Mr. Chair, I agree with that. I would just note that the established definition of threats to the security of Canada are used in some of the consequential amendments. It seems to me that should be adequate enough to have fairly robust sharing of information.
I also worry a bit about section 5 with the reference to detection, identification, analysis, prevention, investigation, or disruption. I agree that there is a reading of section 5 that says that everyone who receives the information is limited to their existing jurisdiction in law, but this reference to detection, identification, analysis, prevention, investigation, or disruption could be used by 1 of the 17 who are sitting in institutions, perhaps misinterpreted, to extend its jurisdiction.
Given the fact that 14 out of the 17 are not subject to any independent review, and given that their interpretation of section 5 will be sheltered from public review by solicitor-client privilege, I come back to Professor Forcese's point that we need to devise legislation that withstands erroneous judgment.
If there are legitimate concerns—it could go one way, it could go another way—I would think the committee should try to make this legislation tighter. We think it can be made tighter by going back to section 2 of the CSIS Act, and by going through section 5 and being even more precise that a recipient institution is only limited to its existing jurisdiction in what it does with the information that it receives.

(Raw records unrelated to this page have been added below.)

/-- A module arrives: its entry becomes PENDING and the bay joins the reader queue (R80). -/
def moduleArrives (b : ModuleBay) (s : State) : State :=
  let s := s.updEntry (bayEntry b) fun x => { x with state := .pending, attempts := 0, inserted := s.now }
  { s with inv := { s.inv with queue := s.inv.queue ++ [b] } }

/-- The bytes asked for by the read under way: word 0, or the rest of the record (R81). -/
def ModuleRead.bytes (r : ModuleRead) : Nat :=
  match r.word0 with
  | none => 4
  | some w => 4 * (getField w 0 8 - 1)

/-- What an attempt has sent when the read under way ends after its first `n` symbols: those of `readFrom`, with which `sent` ends, and
the answers to the bytes read; and then a STOP (R81). -/
def endAfter (n : Nat) (r : ModuleRead) (sent : List LineSymbol) : List LineSymbol :=
  (sent ++ readEnd r.bytes).take (min (sent.length - 5 + n) (sent.length + r.bytes)) ++ [.stop]

/-- The read under way ends after its first `n` symbols, a free value, with a STOP (R81, R83; notes/assumptions/37.md). -/
def cutRead (n : Nat) (r : ModuleRead) (s : State) : State :=
  { s with inv := { s.inv with sent := endAfter n r s.inv.sent }, freeDraws := s.freeDraws + 1 }

/-- The read under way of a bay, if it is the one being read. -/
def Inv.readOf (v : Inv) (b : ModuleBay) : Option ModuleRead := v.reading.filter fun r => r.bay == b

/-- The attempt under way is abandoned where it is this bay's: a STOP at the end of the byte in progress (R83). -/
def abandonRead (b : ModuleBay) (s : State) : State :=
  match s.inv.readOf b with
  | some r => cutRead (Config.readCut s.freeDraws) r { s with inv := { s.inv with reading := none } }
  | none => s

/-- A bay is taken out of the reader wherever it stands, and its entry becomes EMPTY (R83). -/
def moduleLeaves (b : ModuleBay) (s : State) : State :=
  let s := (abandonRead b s).updBay b fun x => { x with retry := none }
  emptyEntry (bayEntry b) { s with inv := { s.inv with queue := s.inv.queue.filter (· != b) } }

/-- A bay's presence debounce expires (R80). -/
def modulePresenceExpiry (b : ModuleBay) (s : State) : State :=
  let x := s.inv.bays[b]
  if x.debounce.isNone then s
  else
    let s := s.updBay b fun x => { x with debounce := none, present := x.raw }
    if x.present = x.raw then s
    else if x.raw then moduleArrives b (handPresence b true s)
    else moduleLeaves b (handPresence b false s)

/-- The reader takes the bay at the head of its queue and begins an attempt (R81). -/
def readerStart (s : State) : State :=
  match s.inv.reading, s.inv.queue with
  | none, b :: rest =>
    let s := s.updEntry (bayEntry b) fun x => { x with state := .reading, attempts := x.attempts + 1 }
    { s with inv := { s.inv with queue := rest, reading := some { bay := b, word0 := none }, sent := readFrom 0x00#8 } }
  | _, _ => s

/-- A module's verdict is handed to the PSM or the ULC, but not while the identity reads before adoption run (R84, R177). -/
def handModuleVerdict (b : ModuleBay) (valid : Bool) (s : State) : State :=
  if s.phase = .identityReads then s
  else
    let e := s.inv.entries[bayEntry b]
    match baySide b with
    | .inl p => s.push (.psmVerdict p (if valid then some e.rated else none))
    | .inr u => s.push (.ulcVerdict u (if valid then some e.figures else none))

/-- A read ends with a verdict (R84). -/
def moduleVerdict (b : ModuleBay) (r : Ruling) (s : State) : State :=
  let s := { s with inv := { s.inv with reading := none } }
  let after := (s.inv.entries[bayEntry b]).ruled false s.now r
  let s := s.updEntry (bayEntry b) fun _ => after
  let s := handModuleVerdict b r.isAccepted s
  raiseIdentity (baySubject b) after.notes false r s

/-- Word 0 of the record being read arrives and is checked; where it passes, the remaining words are asked for at byte 4 (R81,
R69). -/
def readerWord0 (w : Word) (s : State) : State :=
  match s.inv.reading with
  | some { bay := b, word0 := none } =>
    let s := s.send (readEnd 4)
    match checkWord0 (kindOf (bayEntry b)) none w with
    | some r => moduleVerdict b (.rejected r (getField w 0 8)) s
    | none => { s with inv := { s.inv with reading := some { bay := b, word0 := some w } } }.send (readFrom 0x04#8)
  | _ => s

/-- The remaining words of the record arrive, and its checksum is judged (R81, R84). A list of another length is not yet, or
no longer, the record's end. -/
def readerRecord (words : List Word) (s : State) : State :=
  match s.inv.reading with
  | some { bay := b, word0 := some w } =>
    if words.length + 1 ≠ getField w 0 8 then s
    else
      let s := s.send (readEnd (4 * words.length))
      if checksumOk (w :: words) then moduleVerdict b (.accepted (w :: words)) s
      else moduleVerdict b (.rejected .checksum (getField w 0 8)) s
  | _ => s

/-- A failed attempt ends at once, after `n` symbols of the read under way, with a STOP: a retry after 100 ms, or NO_RESPONSE at the
third (R81, R82). -/
def readerFail (n : Nat) (s : State) : State :=
  match s.inv.reading with
  | none => s
  | some r =>
    let s := cutRead n r s
    if s.inv.entries[bayEntry r.bay].attempts < 3 then
      let s := { s with inv := { s.inv with reading := none } }
      (s.updEntry (bayEntry r.bay) fun x => { x with state := .pending }).updBay r.bay fun x =>
        { x with retry := some Config.readRetry }
    else moduleVerdict r.bay (.rejected .noResponse 0) s

/-- How many symbols of a read have gone out with the byte that is not acknowledged: the address for writing, the byte offset, or the
address for reading (R81). -/
def symbolsThrough (byte : Fin 3) : Nat := if byte = 0 then 2 else if byte = 1 then 3 else 5

/-- A byte of the read under way is not acknowledged (R81); which, is a free value (notes/assumptions/37.md). -/
def readerNack (s : State) : State := readerFail (symbolsThrough (Config.nackedByte s.freeDraws)) s

/-- A device has held SCL low for more than 25 ms (R81); where in the read, is a free value (notes/assumptions/37.md). -/
def readerSclTimeout (s : State) : State := readerFail (Config.readCut s.freeDraws) s

/-- A bay's retry timer expires and the bay rejoins the queue (R82). -/
def retryExpiry (b : ModuleBay) (s : State) : State :=
  if s.inv.bays[b].retry.isNone then s
  else
    let s := s.updBay b fun x => { x with retry := none }
    { s with inv := { s.inv with queue := s.inv.queue ++ [b] } }

/-! ## The change count (R86) -/

/-- The number of entries whose state or active profile two inventories differ in. An accepted recommit outside MAIN_UP to MAIN_DOWN
with the profile the entry has already is no change of it, and is not counted: R86 does not say (DESIGN CHOICE,
notes/assumptions/32.md). -/
def changedEntries (a b : Vector InvEntry 26) : Nat :=
  (allEntries.filter fun e => a[e].state != b[e].state || a[e].active != b[e].active).length

/-- The change count after an event that began with the entries `before` (R86). -/
def countChanges (before : Vector InvEntry 26) (s : State) : State :=
  { s with inv := { s.inv with changeCount := s.inv.changeCount + BitVec.ofNat 32 (changedEntries before s.inv.entries) } }

end Sys2Proof.Machine
end

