-- ==== Sys2Proof/Machine/MemoryCommands.lean ====
section
/-! DEFINITION. The commands of the memory path: the arbiter, refresh, the write-back and read-back agent, and the processor port's strobe
(chapter 2). -/

namespace Sys2Proof.Machine

/-- DRAM_ACCESS_PERFORMED (R34). -/
def execDramAccessPerformed (s : State) : Result := .next (react performNext s)

/-- REFRESH_DUE (R35). -/
def execRefreshDue (s : State) : Result := .next (react refreshDue s)

/-- WRITEBACK_UPDATE_TAKEN (R38), after which what the blocks held up for it goes on (R68, R98, R101). -/
def execWritebackUpdateTaken (s : State) : Result := .next (resumeHeld (react updateTaken s))

/-- READBACK_REQUEST_TAKEN (R39). -/
def execReadbackRequestTaken (s : State) : Result := .next (react requestTaken s)

/-- STROBE_RELEASE (R23, R24). -/
def execStrobeRelease (s : State) : Result := .next (react releaseStrobe s)

/-- PLAIN_WRITE (R1, R5–R8, R23): an access of the processor port, or a STORE word of a blade. -/
def execPlainWrite (access : PlainAccess) (s : State) : Result :=
  .next (react (match access with
    | .processor a => portCommand a
    | .link i off data => bladeCommand i off.toNat data) s)

end Sys2Proof.Machine
end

I would note with section 6 that I have heard no justification from the government about section 6 and the potential that section 6 can authorize foreign information sharing. The only restriction in section 6 is that the disclosure be in accordance with law.
Section 8 of the Privacy Act contains very large exemptions or justifications for disclosure. I come back to the Arar case, I come back to that issue, and section 6 as well as section 5 have some troubling issues.